Senator MARK BISHOP (10:52 AM) —I move amendment (6) on sheet 2689:

(6) Clause 31, page 23 (line 20), at the end of the definition of eligible person, add:

; or (f) a responsible person, as defined under section 8 of this Act; or

(g) any other person who is acting in the public interest.

Pursuant to clauses 31 and 32 of the Research Involving Embryos Bill 2002, rights are granted to seek review of decisions of the NHMRC Licensing Committee. Clause 31 lists those eligible persons who have standing to seek review. Clause 32 presently allows licence applicants and licence holders to seek review of the decisions listed in clause 32. This amendment seeks to make it clear that, as well as applicants for licences and licence holders, any other interested party should have standing to appeal decisions of the NHMRC Licensing Committee, including present or former owners of embryos, interest groups and members of the public at large acting in the public interest.

There are two basic arguments as to why you would have such an admittedly extensive review or list of persons who might be given appeal rights. Firstly, it is one of inclusion and equity and, secondly, it is an issue of transparency and accountability. In the discussion on this debate a range of allegations have been made as to the bona fides, the activities or the appropriateness of a range of commercial organisations, the role of the NHMRC itself, the role of the AHEC and the role of government agencies. There has been considerable questioning as to the bona fides of many of those organisations, let alone organisations involved in universities in the private sector who seek to make commercial gain from the research activities and opportunities that derive from that.

One of the best ways to put that whole debate in context—in balance—is to have full disclosure and full accountability, full transparency of activities, the reasons for licences being granted and the reasons for licences being rejected. Those who have a commercial interest, an ethical interest, a matter which is of interest to the public at large—or any other interest that has some substance perhaps worthy of articulation—should be allowed, when they feel aggrieved, to participate and to exercise rights in the appeal procedure through to the AAT. That process of discussion, of disclosure of information, of exercising rights, of putting arguments will, in the final analysis, be the catalyst that resolves competing interests and competing differences that have emerged in this debate.

Some would suggest, in response, that the amendment is framed too widely and that the process of appeal of review, as a consequence, would be too long or too time consuming.
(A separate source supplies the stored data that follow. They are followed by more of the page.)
-- ==== Sys2Proof/Machine/Bits.lean ====
section
/-! DEFINITION. Bit fields, two-word quantities, rounding and the check word: the conventions of 00_scope.md section 5 and
11_frame_and_table_image_layouts.md. -/

namespace Sys2Proof.Machine

/-- The `n`-bit field of a word whose lowest bit is bit `lo`. -/
def bits (w : Word) (lo n : Nat) : Nat := (w.toNat >>> lo) % 2 ^ n

/-- Bit `i` of a word. -/
def bit (w : Word) (i : Nat) : Bool := w.getLsbD i

/-- A word built from fields (lowest bit, width, value); unnamed bits are 0 (11_frame_and_table_image_layouts.md). -/
def packWord (fields : List (Nat × Nat × Nat)) : Word :=
  BitVec.ofNat 16 (fields.foldl (fun acc f => acc + (f.2.2 % 2 ^ f.2.1) <<< f.1) 0)

/-- A Bool as a one-bit field value. -/
def bitNat (b : Bool) : Nat := if b then 1 else 0

/-- A quantity of 32 bits from two words, the high word first. -/
def long (hi lo : Word) : BitVec 32 := hi ++ lo

/-- The two words of a 32-bit quantity, the high word first. -/
def longWords (v : BitVec 32) : List Word := [v.extractLsb' 16 16, v.extractLsb' 0 16]

/-- A number as a word in two's complement. -/
def intWord (n : Int) : Word := BitVec.ofInt 16 n

/-- A number as two words in two's complement. -/
def intLong (n : Int) : List Word := longWords (BitVec.ofInt 32 n)

/-- The number `n / d` rounded half away from zero (00_scope.md section 5.3), for `d` above 0. -/
def roundHalfAway (n : Int) (d : Nat) : Int :=
  let m := (2 * n.natAbs + d) / (2 * d)
  if n < 0 then -(m : Int) else (m : Int)

/-- The number `n / d` rounded up (00_scope.md section 5.3), for `d` above 0. -/
def roundUp (n d : Nat) : Nat := (n + (d - 1)) / d

/-- A number clamped to `lo..hi`. -/
def clamp (lo hi n : Int) : Int := max lo (min hi n)

/-- The analog range of the part: -32,767..+32,767 (R112, R175). -/
def clampAnalog (n : Int) : Int := clamp (-32767) 32767 n

/-- One more, saturating at 65,535 (00_scope.md section 5.7). -/
def satInc (c : Word) : Word := if c = 65535 then 65535 else c + 1

/-- One bit into the check register (R182). -/
def checkBit (r : Word) (b : Bool) : Word :=
  let shifted := r <<< 1
  if r.msb != b then shifted ^^^ 0x3D65 else shifted

/-- One word into the check register, most significant bit first (R182). -/
def checkStep (r w : Word) : Word :=
  [15, 14, 13, 12, 11, 10, 9, 8, 7, 6, 5, 4, 3, 2, 1, 0].foldl (fun acc i => checkBit acc (w.getLsbD i)) r

/-- The check register after the given words, from 0x0000 (R182). -/
def checkRegister (words : List Word) : Word := words.foldl checkStep 0

/-- The check word of a frame over its header words and payload (R182). -/
def checkWord (words : List Word) : Word := ~~~ (checkRegister words)

/-- The poisoned check word: the complement of the correct one, which is the register before the final inversion (R148, R182). -/
def poisonWord (words : List Word) : Word := checkRegister words

end Sys2Proof.Machine
end

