-- ==== Sys2Proof/Machine/Monitor.lean ====
section
/-! DEFINITION. The Contingency Monitor's evaluations, and what follows the updates of an event: evaluations, confirmations, express
serves, closures, the arbiter's take (03_contingency_detection_and_arbitration.md). -/

namespace Sys2Proof.Machine

/-- The combined condition of a contingency's trigger points; none when the evaluation does not run (R51). -/
def State.condition (s : State) (e : ContEntry) : Option Bool :=
  let fresh := e.triggers.filter (fun p => (s.point p).quality.fresh)
  let isOpen := fun p => (s.point p).value == .binary .opened
  if e.all then
    if fresh.length = e.triggers.length then some (e.triggers.all isOpen) else none
  else if fresh.isEmpty then none else some (fresh.any isOpen)

/-- The combined value recorded by an evaluation that ran (R52). -/
def Combined.ofBool (b : Bool) : Combined := if b then .true else .false

/-- One more TRUE evaluation toward the confirm count: the record with its progress, and whether confirmation completes in this
event (R53, R54, R55). -/
def ContRec.advance (e : ContEntry) (r : ContRec) : ContRec × Bool :=
  if e.confirmCount ≤ r.confirm + 1 then ({ r with state := .confirming, confirm := 0 }, true)
  else ({ r with state := .confirming, confirm := r.confirm + 1 }, false)

/-- An evaluation that runs, by the contingency's state (R53, R54, R56, R57). -/
def ContRec.evaluated (e : ContEntry) (cond : Bool) (r : ContRec) : ContRec × Bool :=
  match r.state with
  | .idle => if cond && (!e.edge || r.last == .false) then ({ r with confirm := 0 } : ContRec).advance e else (r, false)
  | .confirming => if cond then r.advance e else ({ r with state := .idle, confirm := 0 }, false)
  | .pending | .serving => (r, false)
  | .served =>
    if cond then ({ r with rearm := 0 }, false)
    else if e.rearmCount ≤ r.rearm + 1 then ({ r with state := .idle, confirm := 0, rearm := 0 }, false)
    else ({ r with rearm := r.rearm + 1 }, false)

/-- The record at the end of an evaluation that is due (R52): DEGRADED and the last combined value with it. -/
def ContRec.due (e : ContEntry) (cond : Option Bool) (r : ContRec) : ContRec × Bool :=
  match cond with
  | none => ({ r with degraded := true }, false)
  | some b =>
    let done := r.evaluated e b
    ({ done.1 with last := .ofBool b, degraded := false }, done.2)

/-- The express image of a contingency, when it is an express contingency (R55). -/
def State.expressImage (s : State) (c : Nat) : Option Image :=
  if s.isExpressA c then some s.monitor.imageA else if s.isExpressB c then some s.monitor.imageB else none

/-- Confirmation completes with the gate open and the contingency to be served from a VALID image (R55). -/
def State.servesExpress (s : State) (c : Nat) : Bool :=
  s.arming.gateOpen && (s.expressImage c).any (fun img => img.status == .valid)

/-- What a completed confirmation leads to within the evaluation (R55, R65). An express serve is left to the end of the
evaluations, and its contingency stays CONFIRMING until then. -/
def State.completed (s : State) (c : Nat) : State :=
  if !s.arming.gateOpen then
    let s := s.updCont c (fun r => { r with state := .served, rearm := 0 })
    s.setMonitor { s.monitor with gatedDetection := satInc s.monitor.gatedDetection }
  else
    match s.expressImage c with
    | none => s.updCont c (fun r => { r with state := .pending })
    | some img =>
      match img.status with
      | .valid => s
      | .invalid => s.updCont c (fun r => { r with state := .pending })
      | .oversize =>
        (s.updCont c (fun r => { r with state := .pending })).raise (fun n => { n with expressFallback := true })

/-- Evaluate one contingency (R50 to R57): the state, and the express serves gathered so far. -/
def State.evaluateCont (acc : State × List Nat) (c : Nat) : State × List Nat :=
  let s := acc.1
  let e := s.active.cont c
  let done := (s.cont c).due e (s.condition e)
  let s := s.updCont c (fun _ => done.1)
  if done.2 then (s.completed c, if s.servesExpress c then acc.2 ++ [c] else acc.2) else (s, acc.2)

/-- The enabled contingencies with an updated trigger point, in ascending index (R50). -/
def State.dueConts (s : State) (updated : List Nat) : List Nat :=
  (List.range 64).filter (fun c =>
    let e := s.active.cont c
    e.enable && e.triggers.any updated.contains)

/-- The evaluations of an update event: the state, and the contingencies to be served on the express path (R50, R55). -/
def State.evaluateConts (s : State) (updated : List Nat) : State × List Nat :=
  (s.dueConts updated).foldl State.evaluateCont (s, [])

/-- The express serves of an event, express A before express B (R55). -/
def State.expressServes (s : State) (serves : List Nat) : State :=
  let byA := (serves.filter s.isExpressA).foldl (fun s c => s.serveExpress c s.monitor.imageA) s
  (serves.filter (fun c => !s.isExpressA c)).foldl (fun s c => s.serveExpress c s.monitor.imageB) byA

/-- Draw the next free choice of Config.confirmFirst (log 9). -/
def State.drawConfirmFirst (s : State) : Bool × State := (Config.confirmFirst s.freeIndex, s.setFreeIndex (s.freeIndex + 1))

/-- A point as a hand-in that comes before the event's updates to OPEN finds it: one that the event has left reading OPEN as it
stood before the event, any other as the event has left it (R78, R92, R111). -/
def PointRec.beforeOpening (after before : PointRec) : PointRec := if after.readsOpen then before else after

/-- Express serves that come before the event's confirmations: their hand-ins do not see the points that the event has made OPEN, so
that a serve node waiting on one is ENTERED (R92). `before` are the points before the event. -/
def State.servesFirst (s : State) (before : List PointRec) (serves : List Nat) : State :=
  ((s.setPoints (List.zipWith PointRec.beforeOpening s.points before)).expressServes serves).setPoints s.points

/-- Confirmations and express serves of an update event. Without a serve there is no order to choose; with one, R92 leaves the
order open, and a free value decides (log 9). -/
def State.confirmAndServe (s : State) (before : List PointRec) (updated serves : List Nat) : State :=
  if serves.isEmpty then s.confirmUpdated updated
  else
    let draw := s.drawConfirmFirst
    if draw.1 then (draw.2.confirmUpdated updated).expressServes serves
    else (draw.2.servesFirst before serves).confirmUpdated updated

/-- What follows the updates of the given points in one event (R55, R111): evaluations, confirmations and express serves,
closures, the arbiter's take. `before` are the points before the event. -/
def State.afterUpdates (before : List PointRec) (updated : List Nat) (s : State) : State :=
  let evaluated := s.evaluateConts updated
  ((evaluated.1.confirmAndServe before updated evaluated.2).closeFinished).arbiterTake

end Sys2Proof.Machine
end

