/-- A confirmation that completes with the gate closed goes straight to SERVED and counts GATED_DETECTION; with it open, an express
contingency with its image OVERSIZE raises EXPRESS_FALLBACK and joins the pending set, one with its image INVALID and an ordinary one
join it, and one with its image VALID is left to the express serve (R55, R65).
What an update of points makes of every contingency (R50): each that is due is evaluated once and no other changes, with the
confirmations that complete in it gathered for the express path in ascending index. -/
def Obligations.CompletedConfirmation : Prop :=
  (∀ (s : State) (updated : List Nat), s.TablesWhole → s.Evaluated updated (s.evaluateConts updated).1 (s.evaluateConts updated).2)
  ∧ ∀ (s : State) (c : Nat), s.TablesWhole → c < 64 →
    let t := s.completed c
    (s.arming.gateOpen = false →
      (t.cont c).state = .served ∧ (t.cont c).rearm = 0
      ∧ t.monitor.gatedDetection = (if s.monitor.gatedDetection = 65535 then 65535 else s.monitor.gatedDetection + 1)
      ∧ t.notices = s.notices ∧ t.monitor.lastServed = s.monitor.lastServed ∧ s.servesExpress c = false)
    ∧ (s.arming.gateOpen = true → ∀ img, s.expressImage c = some img → img.status = .oversize →
      (t.cont c).state = .pending ∧ t.notices = { s.notices with expressFallback := true } ∧ s.servesExpress c = false)
    ∧ (s.arming.gateOpen = true → ∀ img, s.expressImage c = some img → img.status = .invalid →
      (t.cont c).state = .pending ∧ t.notices = s.notices ∧ s.servesExpress c = false)
    ∧ (s.arming.gateOpen = true → s.expressImage c = none →
      (t.cont c).state = .pending ∧ t.notices = s.notices ∧ s.servesExpress c = false)
    ∧ (s.arming.gateOpen = true → ∀ img, s.expressImage c = some img → img.status = .valid →
      t = s ∧ s.servesExpress c = true)

/-- An express serve (R62, R63): the contingency goes SERVED and becomes the last served; each scheme with a participation in the image
that is still ARMED goes to OPERATING, or straight to OPERATED when 8 operations are open; every other scheme keeps its state; the
engine is not touched. It hands in, in the image's order, at priority 3 and under the new operation's id or 0, the image's nodes that
come from a scheme it takes or from the direct chain; that an untracked serve, too, leaves out the nodes of a scheme that is no longer
ARMED is log 19.
The operation it allocates (R88, R89) is EXPRESS and TRACKING, of priority 3, with a participation for each scheme of the contingency's
mask, those taken filled from the image's selection records; the hand-ins are then recorded in it. -/
def Obligations.ExpressServeTakesTheImagesSchemes : Prop :=
  ∀ (s : State) (c : Nat) (img : Image), s.TablesWhole → c < 64 →
    let t := s.serveExpress c img
    let taken := (img.participations.map SchemeCopy.scheme).filter (fun i => (s.scheme i).state = .armed)
    let handed := img.nodes.filter (fun n => match n.origin with
      | .scheme i _ => taken.contains i
      | .direct => true)
    t.queue = (handed.foldl (State.handIn (if s.tracker.ops.length < 8 then s.newId else 0) 3 taken) s).queue
    ∧ (s.tracker.ops.length < 8 → t.tracker.lastId = s.newId ∧ t.tracker.ops.length = s.tracker.ops.length + 1
        ∧ ∃ op opened, op.Opened s c .express 3 .tracking (img.participations.filter (fun p => (s.scheme p.scheme).state = .armed))
          ∧ s.tracker.Gains op opened
          ∧ t.tracker = (handed.foldl (State.handIn s.newId 3 taken) { s with tracker := opened }).tracker)
    ∧ (8 ≤ s.tracker.ops.length → t.tracker = s.tracker)
    ∧ (t.cont c).state = .served ∧ (t.cont c).rearm = 0 ∧ t.monitor.lastServed = some c ∧ t.engine = s.engine
    ∧ (∀ i < 64, i ≠ c → t.cont i = s.cont i)
    ∧ (∀ i < 16, (t.scheme i).state =
        if (∃ p ∈ img.participations, p.scheme = i) ∧ (s.scheme i).state = .armed then
          (if s.tracker.ops.length < 8 then .operating else .operated)
        else (s.scheme i).state)
    ∧ (8 ≤ s.tracker.ops.length → t.notices.untrackedOperation = true ∧ t.log = s.log)
    ∧ (t.monitor.imageA = s.monitor.imageA ∧ t.monitor.imageB = s.monitor.imageB)

/-! ### The Trip Queue and the operations -/

/-- The four tests of a hand-in, in order (R77 to R80), with what each does to the queue, the notices and, for a tracked operation, its
record and outstanding count (R90, R91): a head finishing ALREADY_OPEN is CONFIRMED and its amount credited at once, one DROPPED is
DROPPED, and one ENTERED or MERGED stays as it is; another node is noted under its candidate or in the direct list.
The confirm point reads OPEN when the action has one and it is OPEN with fresh quality (R78); an id joins a reference set once, and the
set's ascending order is kept (R77; log 27). -/
def Obligations.HandInOutcomes : Prop :=
  (∀ (s : State) (a : Nat), s.confirmOpen a = true ↔ ∃ p, (s.active.action a).confirm = some p
      ∧ (s.point p).value = .binary .opened ∧ (s.point p).quality ∈ [Quality.good, .suspect, .forced])
  ∧ (∀ (id : Nat) (refs : List Nat), (∀ x, x ∈ insertRef id refs ↔ x = id ∨ x ∈ refs)
      ∧ (refs.Pairwise (· < ·) → (insertRef id refs).Pairwise (· < ·)))
  ∧ ∀ (s : State) (id priority : Nat) (taken : List Nat) (n : Node),
    let t := s.handIn id priority taken n
    let counted := fun (k : Nat) => t.tracker.ops.map Operation.outstanding
      = s.tracker.ops.map (fun o => if id ≠ 0 ∧ o.id = id then o.outstanding + k else o.outstanding)
    let noted := fun (head : HeadStatus → HeadStatus) (status : NodeStatus) (credit : Nat → Nat) (k : Nat) (dropped : Bool) =>
      t.tracker = { s.tracker with ops := s.tracker.ops.map (fun o => if id ≠ 0 ∧ o.id = id then
        { o.noted n head status credit with outstanding := o.outstanding + k, overflow := o.overflow || dropped } else o) }
    (∀ e, s.liveEntry n.action = some e →
      t.queue = { s.queue with entries := s.queue.entries.map (fun x => if x.action = n.action then
        { x with priority := max x.priority priority, refs := if id = 0 then x.refs else insertRef id x.refs } else x) }
      ∧ t.notices = s.notices ∧ t.arming = s.arming ∧ counted (if id ∈ e.refs then 0 else 1)
      ∧ noted (fun h => h) .outstanding (fun _ => 0) (if id ∈ e.refs then 0 else 1) false)
    ∧ (s.liveEntry n.action = none → s.confirmOpen n.action = true →
      t.queue = s.queue ∧ t.notices = s.notices ∧ t.arming = s.arming ∧ counted 0
      ∧ noted (fun _ => .confirmed) .confirmed (fun amount => amount) 0 false)
    ∧ (s.liveEntry n.action = none → s.confirmOpen n.action = false → 32 ≤ s.queue.entries.length →
      t.queue = s.queue ∧ t.notices = { s.notices with queueOverflow := true } ∧ counted 0
      ∧ noted (fun _ => .dropped) .dropped (fun _ => 0) 0 true
      ∧ (∀ i p, n.origin = .scheme i p → i < s.arming.schemes.length → (s.active.scheme i).hardTripEnable = true →
          (t.scheme i).hardTrip = true)
      ∧ (n.origin = .direct → ∀ i ∈ taken, i < s.arming.schemes.length → (s.active.scheme i).hardTripEnable = true →
          (t.scheme i).hardTrip = true)
      ∧ (∀ o ∈ t.tracker.ops, id ≠ 0 → o.id = id → o.overflow = true))
    ∧ (s.liveEntry n.action = none → s.confirmOpen n.action = false → s.queue.entries.length < 32 →
      t.queue = ⟨s.queue.entries ++ [{
          action := n.action
          destination := (s.active.action n.action).destination
          output := (s.active.action n.action).output
          priority := priority
          repeats := (s.active.action n.action).repeats
          sent := 0
          order := s.queue.nextOrder
          deadline := s.timeBase + BitVec.ofNat 32 (s.active.action n.action).timeout
          state := .waiting
          refs := if id = 0 then [] else [id] }], s.queue.nextOrder + 1⟩
      ∧ t.notices = s.notices ∧ t.arming = s.arming ∧ counted 1
      ∧ noted (fun h => h) .outstanding (fun _ => 0) 1 false)

/-- After a counted publication no live entry is left whose action's confirm point the publication has made OPEN with fresh quality,
whatever express serve and take the same event made (R92).
The confirmations of an update finish, in list order, exactly the entries whose confirm point it has left reading OPEN (R92).
An entry that finishes CONFIRMED or SENT leaves the queue, and in each operation of its reference set every waiting node of its action
finishes so: CONFIRMED, a head with its amount credited; SENT, with no head finished and nothing credited; the outstanding count goes
down by 1 (R93, R95). -/
def Obligations.ConfirmedEntriesLeaveTheQueue : Prop :=
  (∀ (s : State) (station : Nat) (payload : List Word),
    ∀ e ∈ (s.countPublication station payload).queue.entries, ∀ p,
      (s.active.action e.action).confirm = some p → p ∈ s.updatedBy station payload →
      ¬ (((s.countPublication station payload).point p).value = .binary .opened
        ∧ ((s.countPublication station payload).point p).quality ∈ [Quality.good, .suspect, .forced]))
  ∧ (∀ (s : State) (updated : List Nat), ∃ l : List Entry, l.Sublist s.queue.entries
      ∧ (∀ e ∈ s.queue.entries, e ∈ l ↔ ∃ p ∈ updated, (s.active.action e.action).confirm = some p
          ∧ (s.point p).value = .binary .opened ∧ (s.point p).quality ∈ [Quality.good, .suspect, .forced])
      ∧ s.confirmUpdated updated = l.foldl (State.finishEntry .confirmed) s)
  ∧ (∀ (s : State) (e : Entry), e.refs.Nodup →
      let finished := fun (settled : Operation → Operation) => ({ s with
        queue := { s.queue with entries := s.queue.entries.filter (fun x => x.action != e.action) }
        tracker := { s.tracker with ops := s.tracker.ops.map (fun o => if o.id ∈ e.refs then settled o else o) } } : State)
      s.finishEntry .confirmed e = finished (fun o => o.settled e.action .confirmed .confirmed (fun amount => amount))
      ∧ s.finishEntry .sent e = finished (fun o => o.settled e.action .outstanding .sent (fun _ => 0)))

/-- R100. The outcome of a taken participation follows from its requirement and its confirmed amount alone. -/
def Obligations.ParticipationOutcomeTable : Prop :=
  ∀ t : TakenPart,
    (t.requirement = 0 → t.closeOutcome = .covered)
    ∧ (0 < t.requirement → t.requirement ≤ t.confirmed → t.closeOutcome = .covered)
    ∧ (0 < t.requirement → 0 < t.confirmed → t.confirmed < t.requirement → t.closeOutcome = .short)
    ∧ (0 < t.requirement → t.confirmed = 0 → t.closeOutcome = .failed)
    ∧ ∀ scheme, (Participation.close ⟨scheme, some t⟩).taken = some { t with outcome := some t.closeOutcome }
      ∧ (Participation.close ⟨scheme, none⟩) = ⟨scheme, none⟩
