-- ==== Sys2Proof/Laws/Effect.lean ====
section
/-! SUPPORT. Everything a command can do to the part's core: the points, the schemes and the gate, the contingencies, the engine, the
queue, the operations, the log and the banks. One case analysis over the commands, for every invariant to use. -/

namespace Sys2Proof.Machine

/-- The part is not held in reset: the event occurs. -/
theorem running_next {s : State} (h : s.held = false) (f : State → State) : running s f = .next (f s.quiet) := by
  simp [running, h]

/-- The two states agree in everything but the time base, the reset inputs, the link, Intake, the agent, the notices and the model's
own fields. -/
structure State.Same (s t : State) : Prop where
  points : t.points = s.points
  arming : t.arming = s.arming
  monitor : t.monitor = s.monitor
  engine : t.engine = s.engine
  queue : t.queue = s.queue
  tracker : t.tracker = s.tracker
  log : t.log = s.log
  banks : t.banks = s.banks

theorem State.Same.refl (s : State) : s.Same s := ⟨rfl, rfl, rfl, rfl, rfl, rfl, rfl, rfl⟩

theorem State.Same.trans {s t u : State} (a : s.Same t) (b : t.Same u) : s.Same u :=
  ⟨b.1.trans a.1, b.2.trans a.2, b.3.trans a.3, b.4.trans a.4, b.5.trans a.5, b.6.trans a.6, b.7.trans a.7, b.8.trans a.8⟩

theorem State.same_quiet (s : State) : s.Same s.quiet := ⟨rfl, rfl, rfl, rfl, rfl, rfl, rfl, rfl⟩

theorem State.same_setLink (s : State) (l : LinkState) : s.Same (s.setLink l) := ⟨rfl, rfl, rfl, rfl, rfl, rfl, rfl, rfl⟩

theorem State.same_emit (s : State) (e : Emission) : s.Same (s.emit e) := ⟨rfl, rfl, rfl, rfl, rfl, rfl, rfl, rfl⟩

theorem State.same_reply (s : State) (q : Request) (r : Result) (n : Nat) (d : List Word) (b : Bool) :
    s.Same (s.reply q r n d b) := ⟨rfl, rfl, rfl, rfl, rfl, rfl, rfl, rfl⟩

theorem State.same_done (s : State) (q : Request) (d : List Word) : s.Same (s.done q d) :=
  ⟨rfl, rfl, rfl, rfl, rfl, rfl, rfl, rfl⟩

theorem State.same_repeatWords (s : State) (side : Side) (slot : Option Nat) (words : List Word) :
    s.Same (s.repeatWords side slot words) := by
  unfold State.repeatWords
  split
  · exact .refl s
  · exact .refl s
  all_goals exact s.same_emit _

theorem State.same_repeatBroken (s : State) (side : Side) (slot : Option Nat) (at' : Nat) (words : List Word) :
    s.Same (s.repeatBroken side slot at' words) := by
  unfold State.repeatBroken
  dsimp only
  split
  · refine State.Same.trans ?_ (State.same_repeatWords _ _ _ _)
    exact ⟨rfl, rfl, rfl, rfl, rfl, rfl, rfl, rfl⟩
  · exact ⟨rfl, rfl, rfl, rfl, rfl, rfl, rfl, rfl⟩

theorem State.same_framingError (s : State) (side : Side) (slot : Option Nat) (at' : Nat) (words : List Word) :
    s.Same (s.framingError side slot at' words) := by
  unfold State.framingError
  dsimp only
  split
  · refine State.Same.trans ?_ (State.same_repeatBroken _ _ _ _ _)
    exact ⟨rfl, rfl, rfl, rfl, rfl, rfl, rfl, rfl⟩
  · exact ⟨rfl, rfl, rfl, rfl, rfl, rfl, rfl, rfl⟩

theorem State.same_offSlot (s : State) (side : Side) (start : Nat) (words : List Word) :
    s.Same (s.offSlot side start words) := by
  unfold State.offSlot
  split <;> exact s.same_framingError _ _ _ _

theorem State.same_damagedInSlot (s : State) (side : Side) (slot : Nat) (words : List Word) (d : Damage) :
    s.Same (s.damagedInSlot side slot words d) := by
  cases d with
  | framing => exact s.same_framingError _ _ _ _
  | truncated | badCheck =>
    unfold State.damagedInSlot
    dsimp only
    split
    · refine State.Same.trans ?_ (State.same_repeatWords _ _ _ _)
      exact ⟨rfl, rfl, rfl, rfl, rfl, rfl, rfl, rfl⟩
    · exact ⟨rfl, rfl, rfl, rfl, rfl, rfl, rfl, rfl⟩

/-- What the reception of a good frame can do: something to the link alone, or the repetition and then the hand-on. -/
theorem State.receiveGood_cases (s : State) (rx : Reception) (kind : BitVec 4) (payload : List Word) (f : Nat → State → State) :
    s.Same (s.receiveGood rx kind payload f)
    ∨ ∃ slot u, s.Same u ∧ u.agent = s.agent ∧ s.receiveGood rx kind payload f = f slot u := by
  unfold State.receiveGood
  split
  · split
    · exact .inl (s.same_offSlot _ _ _)
    · rename_i slot _
      split
      · unfold State.goodInSlot
        split
        · exact .inl (.refl s)
        · exact .inl ⟨rfl, rfl, rfl, rfl, rfl, rfl, rfl, rfl⟩
        · refine .inr ⟨slot, _, s.same_repeatWords _ _ _, ?_, rfl⟩
          unfold State.repeatWords; split <;> rfl
      · exact .inl (s.same_damagedInSlot _ _ _ _)
  · exact .inl (.refl s)

theorem State.same_goodInSlot (s : State) (rx : Reception) (kind : BitVec 4) (payload : List Word) (slot : Nat) :
    s.Same (s.goodInSlot rx kind payload slot (fun s => s)) := by
  unfold State.goodInSlot
  split
  · exact .refl s
  · exact ⟨rfl, rfl, rfl, rfl, rfl, rfl, rfl, rfl⟩
  · exact s.same_repeatWords _ _ _

theorem State.same_timeMarker (s : State) (side : Side) (start : Nat) (cycle : Byte) (slots : Nat) :
    s.Same (s.timeMarker side start cycle slots) := by
  unfold State.timeMarker
  dsimp only
  split
  · exact .refl s
  all_goals
    split
    · exact ⟨rfl, rfl, rfl, rfl, rfl, rfl, rfl, rfl⟩
    · first
        | exact .refl s
        | (split <;> exact ⟨rfl, rfl, rfl, rfl, rfl, rfl, rfl, rfl⟩)

theorem State.same_receiveMarker (s : State) (rx : Reception) (payload : Word) : s.Same (s.receiveMarker rx payload) := by
  unfold State.receiveMarker
  dsimp only
  split
  · split
    · exact s.same_offSlot _ _ _
    · exact State.Same.trans (s.same_goodInSlot _ _ _ _) (State.same_timeMarker _ _ _ _ _)
  · exact s.same_timeMarker _ _ _ _
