/-- Every other contingency. -/
theorem updCont_ne {s : State} {i j : Nat} (h : i ≠ j) (f : ContRec → ContRec) : (s.updCont i f).cont j = s.cont j :=
  getD_modify_ne _ _ _ h _ _

end Sys2Proof.Machine
end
My response to that in anticipation is simply that a wide list of applicants who can seek reviews of the licensing committee decision will see, over time, full information being put on the public record—not allegations or aspersions or a range of conspiracy theories. Full information results in full disclosure, and full disclosure results in full and open debate, and eventual and final resolution of conflicting arguments. That is a proposition which I have long held to. It is better to have the debate open and out there; people can put their point of view, issues can be discussed and resolved, and the community and those who have interests can move on.

Secondly, the argument will be put that if the list of applicants seeking review rights is too wide or too long it will be too time consuming and hence costly to the public purse as a range of people manufacture arguments to put a case who really have no interest in or role to play outside that of licence holders, aggrieved applicants, embryo owners or a range of ethnical groups. My simple response to that is that the rules of the AAT, as indeed for nearly all administrative law agencies, contain provisions that applications that are vexatious, litigious or frivolous can be dismissed ab initio—they can be dismissed at any time of proceedings. If any individual or group sought to engage in recurring conduct contrary to the spirit implicit in appeal rights being given or granted to aggrieved parties to the AAT, eventually that tribunal would exercise the rule or the powers that it has been given to dismiss—and properly so—such applications. I commend the amendment before the chamber.